N° 1078 | Le 11 octobre 2012 | Jacques Trémintin | Critiques de livres (accès libre)
Rédigé comme un journal de bord, l’ouvrage de Laure A. (qui a voulu garder l’anonymat), se présente à la fois comme la description de l’hépatite C qui, pour n’être pas aussi médiatisée que ne l’est le sida, n’en est pas moins envahissante, et à la fois comme le récit de la réminiscence d’une agression sexuelle vécue dans l’enfance.
Étonnamment, le traitement médical a joué un rôle catalyseur dans la révélation du traumatisme, la lutte pour la résolution du passé sublimant progressivement le combat mené contre la maladie. Ce qui avait pu être enfoui loin dans la mémoire a été réveillé par les soixante-douze semaines de traitement. Imprévisibles et très perturbants, les effets secondaires des injections d’Interféron peuvent faire perdre tous les repères : irritabilité, troubles de l’attention, syndrome dépressif, perception amplifiée des bruits et des odeurs… pouvant pousser certains malades à des tentatives de suicide.
L’auteure, de peur d’être stigmatisée et ostracisée, n’en informe que sa famille proche. Soutenue par ses médecins, fréquentant des groupes de parole de personnes ayant la même maladie, elle atteindra parfois un état d’épuisement physique et moral la contraignant à prendre rendez-vous avec ses trois enfants auprès du corps médical, pour leur faire prendre conscience de la gravité de ce qu’elle pouvait alors vivre. Mais l’Interféron ne fait pas que combattre le virus de l’hépatite C. Comme une caisse de résonance, il place face à soi-même, induisant une opération de grand nettoyage tant viral que mental.

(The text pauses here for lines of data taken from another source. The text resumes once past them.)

-- ==== Sys2Proof/Machine/Baseline.lean ====
section
/-! DEFINITION. Chapter 06: node and self deltas, baseline states, acquisition, reference images, tracking
blocks, scars, water, temperature and condensation, noise. Grids hold the tile's own rows with the neighbours'
border rows above and below; `j` is a row of the grid. -/

namespace Sys2Proof.Machine

/-! ## Nodes and regions -/

/-- Nodes by (column, row). -/
abbrev Node := Int × Int

/-- 8-adjacency. -/
def adj8 (a b : Node) : Bool :=
  a != b && decide ((a.1 - b.1).natAbs ≤ 1) && decide ((a.2 - b.2).natAbs ≤ 1)

/-- Chebyshev distance. -/
def cheb (a b : Node) : Nat := max (a.1 - b.1).natAbs (a.2 - b.2).natAbs

/-- Grow a region by its neighbours among the rest, at most `n` times. -/
def growRegion : Nat → List Node → List Node → List Node × List Node
  | 0, c, r => (c, r)
  | n + 1, c, r =>
    let p := r.partition fun q => c.any (adj8 q)
    if p.1.isEmpty then (c, r) else growRegion n (c ++ p.1) p.2

/-- The 8-connected regions of a list of nodes. -/
def regionsGo : Nat → List Node → List (List Node)
  | 0, _ => []
  | _ + 1, [] => []
  | n + 1, p :: r =>
    let g := growRegion r.length [p] r
    g.1 :: regionsGo n g.2

def regions (ns : List Node) : List (List Node) := regionsGo ns.length ns

/-- Bounding box: least and largest column, least and largest row. -/
def bbox (ns : List Node) : Int × Int × Int × Int :=
  match ns with
  | [] => (0, 0, 0, 0)
  | p :: r => r.foldl (fun b q => (min b.1 q.1, max b.2.1 q.1, min b.2.2.1 q.2, max b.2.2.2 q.2)) (p.1, p.1, p.2, p.2)

/-- The value of a grid at a node, with a default outside. -/
def gridAt {α : Type} (d : α) (g : Grid α) (p : Node) : α :=
  if p.1 < 0 ∨ p.2 < 0 then d else (g.getD p.1.toNat []).getD p.2.toNat d

/-- Change the listed nodes of a grid. -/
def gridMod {α : Type} (g : Grid α) (ns : List Node) (f : Node → α → α) : Grid α :=
  ns.foldl (fun g p => if p.1 < 0 ∨ p.2 < 0 then g else modAt g p.1.toNat fun c => modAt c p.2.toNat (f p)) g

/-- A grid of this tile's dimensions from a value at each node. -/
def State.gridOf {α : Type} (s : State) (f : Node → α) : Grid α :=
  (List.range s.front.senseCount).map fun (x : Nat) => (List.range s.gridRows).map fun (j : Nat) => f (x, j)

/-- Every node of the grid, column by column. -/
def State.allNodes (s : State) : List Node := (s.gridOf id).flatten

/-- Is a row of the grid one of the tile's own? -/
def State.ownRow (s : State) (j : Int) : Bool :=
  decide ((s.topRows : Int) ≤ j) && decide (j < (s.topRows + s.front.driveCount : Nat))

/-- Global column and row of a grid node, and back (09 R259). -/
def State.toGlobal (s : State) (p : Node) : Node :=
  (p.1 + (s.origin.1 : Nat), p.2 - (s.topRows : Nat) + (s.origin.2 : Nat))
def State.toLocal (s : State) (p : Node) : Node :=
  (p.1 - (s.origin.1 : Nat), p.2 + (s.topRows : Nat) - (s.origin.2 : Nat))

def State.bnode (s : State) (p : Node) : BNode := gridAt BNode.blank s.base.nodes p
def State.cnode (s : State) (p : Node) : CNode := gridAt ⟨0, false, false, true⟩ s.plane.combined p
def State.delta (s : State) (p : Node) : Int := gridAt 0 s.base.delta p
def State.water (s : State) (p : Node) : Bool := gridAt false s.base.water p

/-! ## Noise (06 R173, R179, R180) -/

/-- n_s of a column from its variances, in 1/16 count (06 R179). -/
def columnNoise (vs : List Nat) : Nat :=
  let ws := vs.map fun v => max v 1
  let prod := ws.foldl (· * ·) 1
  sqrt16 prod (sumNat (ws.map fun v => prod / v))

/-- The seeding threshold of a column in 1/64 count (06 R173, R180). -/
def State.theta64 (s : State) (x : Nat) : Nat :=
  let m := max (16 * s.fnat 0x300) (s.bnat 0x218 * s.base.noise.getD x 0)
  if s.base.unchecked then 5 * m else 4 * m

/-- Is θ_s of a column above θ? -/
def State.loudColumn (s : State) (x : Nat) : Bool := decide (64 * s.fnat 0x300 < s.theta64 x)

/-- Does a whole-count delta reach θ_s of its column? -/
def State.seeds (s : State) (x : Nat) (d : Int) : Bool := decide ((s.theta64 x : Int) ≤ 64 * d)

/-! ## Rails (04 R117) -/

/-- V_ref and V_frame in mV. -/
def State.vRef (s : State) : Nat := s.rail (topLevel s s.prof)
def State.vFrame (s : State) : Nat := s.rail s.scan.level

/-! ## Deltas (06 R156, R157) -/

def clamp16 (v : Int) : Int := clampInt (-32768) 32767 v

/-- The node delta from a baseline and a combined value. -/
def nodeDelta (s : State) (b c : Int) : Int := clamp16 (roundAway ((b - 256 * c) * (s.vRef : Nat)) (256 * s.vFrame))

/-- The deltas of the frame. -/
def formDeltas (s : State) : Grid Int :=
  s.gridOf fun p =>
    if !s.base.inForce || (s.cnode p).hold then 0 else nodeDelta s (s.bnode p).b (s.cnode p).value

/-- Self deltas of one axis; none for a line out of service or at 0xFFFF (06 R157). -/
def selfDeltas (inForce : Bool) (vals : List SelfVal) (lines : List BLine) : List BLine :=
  (List.range lines.length).map fun i =>
    let l := lines.getD i .blank
    match vals[i]? with
    | some v =>
      { l with delta := if v.value = 0xFFFF ∨ v.interp then none
          else if inForce then some (clamp16 (roundAway (256 * (v.value : Int) - l.b) 256)) else some 0 }
    | none => { l with delta := none }

/-! ## Water (06 R172) -/

/-- Is a node confirmed, or is the test impossible? -/
def waterTest (s : State) (p : Node) : Bool :=
  let j := p.2 - (s.topRows : Nat)
  let conf : Int := (s.bnat 0x217 : Nat)
  if !s.ownRow p.2 || (s.bnode p).st == .held then false
  else
    match (s.base.drive.getD j.toNat .blank).delta, (s.base.sense.getD p.1.toNat .blank).delta with
    | some dd, some ds =>
      decide (s.bnat 0x202 ≤ (s.delta p).natAbs) && !(decide (conf ≤ dd) && decide (conf ≤ ds))
    | _, _ => false

/-- The WATER marks of a frame. -/
def formWater (s : State) : Grid Bool :=
  let on := s.bnat 0x216 == 1 && !s.base.unchecked && s.base.inForce
  s.gridOf fun p => on && waterTest s p

/-- Nodes that are film (06 R172): of a large WATER region, or WATER for 60 s. -/
def filmNodes (s : State) : List Node :=
  let wet := s.allNodes.filter s.water
  let need := ceilDiv (60 * 8388608) s.scan.frameTicks
  let big := (regions wet).filter fun r => decide (25 < r.length)
  wet.filter fun p => decide (need ≤ (s.bnode p).film) || big.any fun r => r.contains p

/-! ## Baseline states (06 R158, Table 6.1) -/

/-- Is the node one that freezes its neighbourhood (06 R158)? -/
def freezes (s : State) (p : Node) : Bool :=
  decide ((s.bnat 0x202 : Int) ≤ s.delta p) || (s.bnode p).st == .suspect || (s.bnode p).st == .held

/-- Grid positions of live contacts' footprints and of neighbours' nodes that freeze (06 R158; 09 R283). -/
def outsideFreeze (s : State) : List Node :=
  (if s.base.forcedNow then []
    else s.trk.contacts.flatMap fun (c : Contact) => c.foot.map fun f => s.toLocal (f.1, f.2.1)) ++
  (s.casc.seam.filter fun n =>
    !bitAt n.flags 4 && (decide ((s.bnat 0x202 : Int) ≤ n.delta) || bitAt n.flags 1)).map fun n =>
      s.toLocal (n.col, n.row)

/-- The freeze test of every FREE or FROZEN node. -/
def freezeTest (s : State) : State :=
  let r := s.bnat 0x204
  let hot := s.allNodes.filter (freezes s) ++ outsideFreeze s
  let near := fun (p : Node) => hot.any fun q => decide (cheb p q ≤ r)
  { s with base := { s.base with
      nodes := s.gridOf fun p =>
        let n := s.bnode p
        if n.st = .free ∨ n.st = .frozen then
          { n with st := if s.base.inForce && near p then .frozen else .free }
        else n } }

/-- The leaving tests of SUSPECT and HELD nodes; nodes that leave become due (06 Table 6.1). -/
def leaveTests (s : State) : State :=
  let hit := fun (p : Node) (n : BNode) =>
    match n.st with
    | .suspect => decide (s.delta p < (s.bnat 0x202 : Nat))
    | .held => !(s.cnode p).hold && decide ((s.fnat 0x300 : Int) ≤ (s.cnode p).value - n.h)
    | _ => false
  let marked : List Node := s.allNodes.filter fun p => (s.bnode p).st == .suspect || (s.bnode p).st == .held
  let nodes : Grid BNode := gridMod s.base.nodes marked fun p (n : BNode) => { n with leave := if hit p n then n.leave + 1 else 0 }
  let s : State := { s with base := { s.base with nodes := nodes } }
  let due := (marked.filter fun (p : Node) => decide ((s.bnode p).leave > 1)).map fun p =>
    p.1.toNat * s.gridRows + p.2.toNat
  { s with base := { s.base with releaseDue := due } }

/-- Node of an index, columns first. -/
def State.nodeOf (s : State) (i : Nat) : Node := ((i / s.gridRows : Nat), (i % s.gridRows : Nat))

/-- A node leaves SUSPECT or HELD (06 Table 6.1). -/
def releaseNode (i : Nat) (s : State) : State :=
  if s.base.releaseDue.contains i then
    let p := s.nodeOf i
    let c := (s.cnode p).value
    { s with base := { s.base with
        releaseDue := s.base.releaseDue.erase i
        nodes := gridMod s.base.nodes [p] fun _ (n : BNode) =>
          { n with st := .free, leave := 0, b := if n.st = .held then 256 * c else n.b } } }
  else s

/-- Every release that is due, then the freeze test on what results. -/
def flushReleases (s : State) : State :=
  if s.base.releaseDue.isEmpty then s
  else freezeTest (s.base.releaseDue.foldl (fun s i => releaseNode i s) s)

/-- NODE_STATE_RELEASE (06 R158, Table 6.1). -/
def execNodeStateRelease (tk : Tick) (node : Nat) (s : State) : Host.Outcome State Fault Refusal :=
  runAt tk s fun s => if s.base.releaseDue.contains node then freezeTest (releaseNode node s) else s

/-! ## Temperature (06 R174 to R178) -/

/-- f(t) of 06 R177 in binary32. -/
def tempFactor (c1 c2 t : Int) : Nat :=
  let u := f32Sub (f32Div (f32OfInt t) (f32OfInt 256)) (f32OfInt 25)
  let k1 := f32Mul (f32OfInt c1) (f32OfRat 1 1000000)
  let k2 := f32Mul (f32OfInt c2) (f32OfRat 1 100000000)
  f32Add (f32OfInt 1) (f32Mul u (f32Add k1 (f32Mul u k2)))

/-- f(t) / f(t0). -/
def State.tempRatio (s : State) (t t0 : Int) : Nat :=
  f32Div (tempFactor (s.bint 16 0x212) (s.bint 16 0x213) t) (tempFactor (s.bint 16 0x212) (s.bint 16 0x213) t0)

/-- The product with a binary32 value, exact and rounded with halves away from zero. -/
def scaleBy (r : Nat) (v : Int) : Int := roundAway (v * f32Int r) (2 ^ 149)

/-- The temperature factor from `t0`: every node baseline is multiplied (06 R177). -/
def applyFactor (t0 : Int) (s : State) : State :=
  let r := s.tempRatio s.base.tComp t0
  { s with base := { s.base with
      nodes := s.base.nodes.map fun c => c.map fun (n : BNode) => { n with b := scaleBy r n.b }
      tApplied := s.base.tComp } }

/-- The fixed point of the dew-point formula. -/
def dewOne : Int := 2 ^ 128

/-- The terms of artanh z from the one of exponent 2i + 1, in fixed point. -/
def artanhGo (z2 : Int) : Nat → Nat → Int → Int
  | 0, _, _ => 0
  | n + 1, i, t => t / (2 * i + 1 : Nat) + artanhGo z2 n (i + 1) (t * z2 / dewOne)

/-- 2 artanh of a fraction of at most 1/3, in fixed point. -/
def twoArtanh (num den : Nat) : Int :=
  let z := dewOne * num / den
  2 * artanhGo (z * z / dewOne) 48 0 z

/-- ln n for n from 1, in fixed point. -/
def lnFix (n : Nat) : Int := n.log2 * twoArtanh 1 3 + twoArtanh (n - 2 ^ n.log2) (n + 2 ^ n.log2)

/-- 17.62 t / (243.12 + t) at t in 1/256 degree, in fixed point (06 R178). -/
def magnus (t : Int) : Int := dewOne * (1762 * t) / (24312 * 256 + 100 * t)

Surgie du passé, la scène du viol infligé par quatre adolescents s’impose à elle. Elle avait dix ans et vivait avec ses parents dans un logement de fonction d’un foyer de jeunes délinquants de ce qui s’appelait à l’époque Éducation surveillée (aujourd’hui PJJ). Son père, directeur de l’établissement, se pliera à la coutume de l’époque. Ayant fait examiner son enfant par un médecin, il suivra les conseils du praticien : « Ne vous souciez de rien, elle ne se souviendra de rien, elle oubliera. » Et voilà que la terrible maladie fait éclater l’horreur des murs du silence. Le tabou régnant jusque-là dans la famille commence à se craqueler : même si son père continue à nier, bienveillance et confirmation affluent de la part de ceux qui savaient ou ne doutent pas de sa parole. Non, elle n’est pas folle. Non, cette réminiscence ne provient pas du syndrome des faux souvenirs : « Le monde devient plus léger, plus fluide […] C’est de l’oxygène qui entre dans mes poumons, de la brume qui se dissipe » (p.135).
Plongée en enfer, parcours initiatique ou rédemption ? Le lourd traitement contre l’hépatite C aura permis de libérer la parole. Situation paradoxale, qu’un bien doive sortir d’un mal.